Segment Start: Provided material

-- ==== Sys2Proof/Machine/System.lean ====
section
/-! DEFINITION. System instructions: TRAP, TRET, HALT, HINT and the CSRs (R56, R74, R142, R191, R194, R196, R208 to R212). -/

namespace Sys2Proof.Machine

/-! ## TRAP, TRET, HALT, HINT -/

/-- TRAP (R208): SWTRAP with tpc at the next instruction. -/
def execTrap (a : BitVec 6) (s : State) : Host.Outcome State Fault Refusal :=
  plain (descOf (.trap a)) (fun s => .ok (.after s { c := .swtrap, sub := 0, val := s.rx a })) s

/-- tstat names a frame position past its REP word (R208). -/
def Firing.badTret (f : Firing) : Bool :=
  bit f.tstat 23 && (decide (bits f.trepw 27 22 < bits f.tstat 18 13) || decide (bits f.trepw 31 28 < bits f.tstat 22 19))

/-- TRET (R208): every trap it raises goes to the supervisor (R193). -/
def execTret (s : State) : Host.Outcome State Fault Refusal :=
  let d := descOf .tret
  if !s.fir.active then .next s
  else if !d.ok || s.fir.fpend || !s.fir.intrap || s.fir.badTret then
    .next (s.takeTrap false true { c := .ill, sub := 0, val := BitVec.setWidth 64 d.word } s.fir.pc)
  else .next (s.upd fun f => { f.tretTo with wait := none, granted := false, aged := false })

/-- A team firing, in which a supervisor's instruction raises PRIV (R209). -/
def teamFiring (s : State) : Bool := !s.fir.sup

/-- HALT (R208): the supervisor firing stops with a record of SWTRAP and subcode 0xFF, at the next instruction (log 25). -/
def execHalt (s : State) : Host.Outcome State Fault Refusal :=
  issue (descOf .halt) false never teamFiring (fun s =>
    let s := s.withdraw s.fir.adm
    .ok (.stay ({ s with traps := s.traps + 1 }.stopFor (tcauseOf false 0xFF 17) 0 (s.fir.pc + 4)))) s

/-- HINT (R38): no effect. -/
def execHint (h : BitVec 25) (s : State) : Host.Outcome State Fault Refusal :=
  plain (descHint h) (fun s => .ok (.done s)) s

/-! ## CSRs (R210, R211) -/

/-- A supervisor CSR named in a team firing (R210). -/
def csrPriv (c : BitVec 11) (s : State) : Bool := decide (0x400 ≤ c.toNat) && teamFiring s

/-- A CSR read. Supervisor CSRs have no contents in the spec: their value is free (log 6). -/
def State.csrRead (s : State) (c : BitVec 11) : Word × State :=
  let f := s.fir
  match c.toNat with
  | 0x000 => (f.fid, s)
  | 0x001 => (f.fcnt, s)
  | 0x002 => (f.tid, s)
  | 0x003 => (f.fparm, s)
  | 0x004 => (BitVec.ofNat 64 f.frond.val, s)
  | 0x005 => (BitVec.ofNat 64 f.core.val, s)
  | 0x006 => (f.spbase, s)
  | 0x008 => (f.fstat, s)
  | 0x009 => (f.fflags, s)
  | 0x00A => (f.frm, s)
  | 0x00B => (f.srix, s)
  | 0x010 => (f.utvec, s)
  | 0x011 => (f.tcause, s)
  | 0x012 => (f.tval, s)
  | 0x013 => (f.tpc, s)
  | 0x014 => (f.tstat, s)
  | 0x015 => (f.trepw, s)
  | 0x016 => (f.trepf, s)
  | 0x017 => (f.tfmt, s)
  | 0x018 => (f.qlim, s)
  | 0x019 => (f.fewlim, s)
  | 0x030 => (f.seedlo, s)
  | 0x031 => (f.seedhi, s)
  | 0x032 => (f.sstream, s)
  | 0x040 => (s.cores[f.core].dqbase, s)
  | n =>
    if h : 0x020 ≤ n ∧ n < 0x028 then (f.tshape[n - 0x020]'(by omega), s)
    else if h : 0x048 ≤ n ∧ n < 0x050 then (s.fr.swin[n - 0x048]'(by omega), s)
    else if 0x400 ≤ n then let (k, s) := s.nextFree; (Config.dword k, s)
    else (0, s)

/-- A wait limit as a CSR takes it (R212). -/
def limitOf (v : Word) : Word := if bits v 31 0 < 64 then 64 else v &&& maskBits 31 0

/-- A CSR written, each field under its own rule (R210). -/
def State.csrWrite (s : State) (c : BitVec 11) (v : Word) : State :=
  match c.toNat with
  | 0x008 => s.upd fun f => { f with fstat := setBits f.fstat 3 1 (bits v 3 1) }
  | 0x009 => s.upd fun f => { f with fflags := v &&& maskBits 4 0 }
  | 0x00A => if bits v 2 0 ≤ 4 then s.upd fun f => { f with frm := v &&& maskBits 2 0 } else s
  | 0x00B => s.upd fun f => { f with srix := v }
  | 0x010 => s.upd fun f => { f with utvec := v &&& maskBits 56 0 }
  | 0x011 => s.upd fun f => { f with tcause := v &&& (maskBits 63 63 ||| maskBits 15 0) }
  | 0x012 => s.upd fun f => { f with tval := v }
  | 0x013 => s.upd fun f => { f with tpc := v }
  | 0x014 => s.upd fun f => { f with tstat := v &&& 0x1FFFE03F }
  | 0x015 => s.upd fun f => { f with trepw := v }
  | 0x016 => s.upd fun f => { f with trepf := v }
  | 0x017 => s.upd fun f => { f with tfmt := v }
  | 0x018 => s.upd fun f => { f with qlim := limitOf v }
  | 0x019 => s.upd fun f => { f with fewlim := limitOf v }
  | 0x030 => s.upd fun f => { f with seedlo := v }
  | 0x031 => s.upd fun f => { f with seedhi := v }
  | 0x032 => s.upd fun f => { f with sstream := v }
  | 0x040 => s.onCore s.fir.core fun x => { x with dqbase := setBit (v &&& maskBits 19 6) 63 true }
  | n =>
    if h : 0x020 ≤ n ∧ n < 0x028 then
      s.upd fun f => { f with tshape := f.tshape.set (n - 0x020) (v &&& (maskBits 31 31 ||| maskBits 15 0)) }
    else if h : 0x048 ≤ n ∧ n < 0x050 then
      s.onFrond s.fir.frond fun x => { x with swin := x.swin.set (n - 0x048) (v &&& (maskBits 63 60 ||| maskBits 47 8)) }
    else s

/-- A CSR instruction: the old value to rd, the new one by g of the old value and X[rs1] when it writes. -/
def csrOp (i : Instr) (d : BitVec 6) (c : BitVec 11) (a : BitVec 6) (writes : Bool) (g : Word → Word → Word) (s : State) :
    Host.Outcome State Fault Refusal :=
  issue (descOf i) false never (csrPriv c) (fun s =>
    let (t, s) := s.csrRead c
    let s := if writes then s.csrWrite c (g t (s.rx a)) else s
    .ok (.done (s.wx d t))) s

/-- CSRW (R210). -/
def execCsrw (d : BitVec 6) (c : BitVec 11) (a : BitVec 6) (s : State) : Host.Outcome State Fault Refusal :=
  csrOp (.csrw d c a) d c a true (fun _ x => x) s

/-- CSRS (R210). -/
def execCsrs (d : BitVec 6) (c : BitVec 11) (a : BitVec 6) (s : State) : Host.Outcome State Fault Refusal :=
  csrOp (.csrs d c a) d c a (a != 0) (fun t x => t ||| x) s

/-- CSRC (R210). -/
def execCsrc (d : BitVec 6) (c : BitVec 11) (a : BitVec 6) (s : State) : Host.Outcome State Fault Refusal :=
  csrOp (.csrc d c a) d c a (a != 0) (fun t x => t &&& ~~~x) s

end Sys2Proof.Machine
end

Segment End: Provided material

What this task involves:
Reproduce the listing above exactly, but only from its first line through the line holding "plain (descOf (.trap"; both of those lines are included.

Result of this task:
-- ==== Sys2Proof/Machine/System.lean ====
section
/-! DEFINITION. System instructions: TRAP, TRET, HALT, HINT and the CSRs (R56, R74, R142, R191, R194, R196, R208 to R212). -/

namespace Sys2Proof.Machine

/-! ## TRAP, TRET, HALT, HINT -/

/-- TRAP (R208): SWTRAP with tpc at the next instruction. -/
def execTrap (a : BitVec 6) (s : State) : Host.Outcome State Fault Refusal :=
  plain (descOf (.trap a)) (fun s => .ok (.after s { c := .swtrap, sub := 0, val := s.rx a })) s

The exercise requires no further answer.